# Turn your brew kit into a water storage system



## Floridain (Jan 7, 2010)

I've got homebrew equipment and I was wondering how I could use them to store and purify water in the event of the utilities going out for weeks.

I've got two 6 gallon glass carboys, one 2.5 gallon plastic Mr. beer brew kit, one five gallon bottling bucket with a valve on the bottom, one rubber tube for siphoning water, one large funnel with a thin mesh screen, rubber stoppers with airlocks, a stockpot, Five Star/Io-Star, and the shirt off my back.

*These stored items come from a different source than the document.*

-- ==== Sys2Proof/Tests/Slice0.lean ====
section
/-! SUPPORT. Tests of the model, each expected value from spec/95_test_vectors.md or from the worked example
of the rule named; then, for every statement with hypotheses, a state and operands that meet them. -/

namespace Sys2Proof.Tests

open Sys2Proof Sys2Proof.Machine

/-! ## States and observations the tests share -/

/-- The key of the known-answer test (95 section 1.1). -/
def keyPortA : BitVec 80 := 0x00998877665544332211

/-- A state holding key A, the host's next sample and nothing on a wire. -/
def st (p : Phase) (m : Mode) (c : BitVec 6) (w : Words) (host : List Ports) : State :=
  ⟨w, keyOfPort keyPortA, c, m, p, host, .none⟩

/-- An encryption before round `c`. -/
def busyAt (m : Mode) (c : BitVec 6) (w : Words) : State := st .busy m c w []

/-- The registers `PHASE`, `MODE`, `CTR`, `W` of a next state. -/
def registersOf : Host.Outcome State Fault Refusal → Option (Phase × Mode × BitVec 6 × Words)
  | .next t => some (t.phase, t.mode, t.ctr, t.w)
  | .fault _ => none
  | .refused _ => none

/-- The words of a next state. -/
def wordsOf : Host.Outcome State Fault Refusal → Option Words
  | .next t => some t.w
  | .fault _ => none
  | .refused _ => none

/-- What a unit's wires carry in a next state. -/
def wiresOf : Host.Outcome State Fault Refusal → Option UnitOut
  | .next t => some t.unitOut
  | .fault _ => none
  | .refused _ => none

/-! ## WellFormed refuses what no word encodes -/

theorem test_ruleA_outside_its_groups_is_ill_formed : (Instr.ruleA 8).wellFormed = false := by decide
theorem test_ruleB_outside_its_groups_is_ill_formed : (Instr.ruleB 7).wellFormed = false := by decide
theorem test_ruleAInv_outside_its_groups_is_ill_formed : (Instr.ruleAInv 31).wellFormed = false := by decide
theorem test_ruleBInv_outside_its_groups_is_ill_formed : (Instr.ruleBInv 16).wellFormed = false := by decide

/-! ## Decoding, words of 95 section 5.2 and 30_encoding R71, R76, R77, R79 -/

theorem test_decode_reset : decode (.command 0b110#3 7 7) = .reset true false := by decide
theorem test_decode_nop : decode (.command 0b001#3 7 7) = .nop true := by decide
theorem test_decode_startEnc : decode (.command 0b010#3 7 9) = .startEnc 7 9 := by decide
theorem test_decode_startDec : decode (.command 0b011#3 7 9) = .startDec 7 9 := by decide
theorem test_decode_ruleA : decode (.schedule 0b010111#6) = .ruleA 0b10111#5 := by decide
theorem test_decode_ruleB : decode (.schedule 0b001000#6) = .ruleB 0b01000#5 := by decide
theorem test_decode_ruleAInv : decode (.schedule 0b100111#6) = .ruleAInv 0b00111#5 := by decide
theorem test_decode_ruleBInv : decode (.schedule 0b111111#6) = .ruleBInv 0b11111#5 := by decide
theorem test_decode_g : decode (.gUnit 0#1 3 5) = .g 3 5 := by decide
theorem test_decode_gInv : decode (.gUnit 1#1 3 5) = .gInv 3 5 := by decide
theorem test_decode_gs : decode (.gStage 0#1 1 2 3) = .gs 1 2 3 := by decide
theorem test_decode_gsi : decode (.gStage 1#1 1 2 3) = .gsi 1 2 3 := by decide
theorem test_decode_cv : decode (.keySchedule 0b0001001#7) = .cv 2 1 := by decide
theorem test_decode_f : decode (.fTable 0b01111010#8) = .f 0x7a := by decide

/-- A word wider than the format of its unit is refused by name. -/
theorem test_decode_refuses_wide_word : decodeWord .command 8 = .error (.wordTooWide .command) := rfl

/-- A bare word with its true width, and one rounded up to a byte (log 16). -/
theorem test_table_word_of_true_width : decodeTableWord 6 8 = some (.ruleB 8) := by decide
theorem test_table_word_of_a_byte : decodeTableWord 8 40 = some (.ruleBInv 8) := by decide
theorem test_table_word_too_wide : decodeTableWord 3 8 = none := by decide

/-- The very next step runs the operation a table word was placed for. -/
theorem test_withFetchWord_runs_start : registersOf (step (State.reset.withFetchWord 3 3))
    = some (.busy, .decrypt, 32, ⟨0, 0, 0, 0⟩) := by decide
theorem test_withFetchWord_runs_round : (registersOf (step (State.reset.withFetchWord 6 8))).map (·.2.2.1)
    = some 10 := by decide

/-! ## The sub-operations: 95 section 3 -/

theorem test_f_first : wiresOf (exec (.f 0x00) State.reset) = some (.byte 0xa3) := by decide
theorem test_f_nibbles_swapped : wiresOf (exec (.f 0xa7) State.reset) = some (.byte 0x87) := by decide
theorem test_cv_wraps : wiresOf (exec (.cv 2 3) (busyAt .encrypt 3 ⟨0, 0, 0, 0⟩)) = some (.byte 0x99) := by decide
theorem test_cv_largest : wiresOf (exec (.cv 31 3) (busyAt .encrypt 3 ⟨0, 0, 0, 0⟩)) = some (.byte 0x33) := by decide
theorem test_gs : wiresOf (exec (.gs 0x12 0x34 0x22) State.reset) = some (.pair 0x34 0xd8) := by decide
theorem test_gsi : wiresOf (exec (.gsi 0x31 0x72 0x99) State.reset) = some (.pair 0x22 0x31) := by decide
theorem test_g : wiresOf (exec (.g 31 0xffff) (busyAt .encrypt 1 ⟨0, 0, 0, 0⟩)) = some (.word 0xef64) := by decide
theorem test_gInv : wiresOf (exec (.gInv 31 0xcae2) (busyAt .encrypt 1 ⟨0, 0, 0, 0⟩)) = some (.word 0x1adc) := by decide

The Five Star/Io-Star is a sanitizer. It is not meant for water purification or human consumption. It is used for making sanitizer solution to soak rags in for cleaning. It is also used for sanitizing beverage containers. It's instructions are to allow contact with the beverage container for one minute, then allow the container to air dry. The active ingredient is 1.6% iodine the rest is labeled as inert ingredients.

My current plan is to transform my five gallon bottling bucket into a sand and gravel filter (obviously I don't want to try this unless I absolutely need to). I would use a thick layer of large rocks on the bottom. Cover them with a layer synthetic fabric (or just cotton or wool but they rot). I'd put another smaller layer of rocks, and then fill the bucket with layers of sand and rocks. This should clear out most debris and give me clean enough water where I can make sanitizer solution for my water storage containers. One can improve the filter with left over wood charcoal (but not the grilling charcoal!) or if you've got activated charcoal at home for your fish tank then you should use that. 

I think it is very reasonable to have this filter ready in about half a day. Once that is working you've got water that can be boiled into drinking water and you can begin worrying about storing water. Once I've ran enough water through it and it is coming out clear I can make the sanitizer solution for long term water storage. I make a 2.5 gallon batch of IO-Star in the Mr. Beer container. Soak the rubber stoppers and other equipment in the in the container. Drain the container into the first 6 gallon carboy. Plug up the top and shake it for one minute. Pour the sanitizer solution into the second carboy and repeat. I now have three sanitized containers capable of holding 6+6+2.5 = 14.5 gallons of drinking water. It will take a long time to boil that much water, especially if I am using a 2.5 gallon stock pot, but I suppose it could be done with enough firewood.

almost forgot, don't pour boiling water into you carboy. You will crack it.


----------



## Knotted (Jul 20, 2010)

Very good idea! Any pics?


----------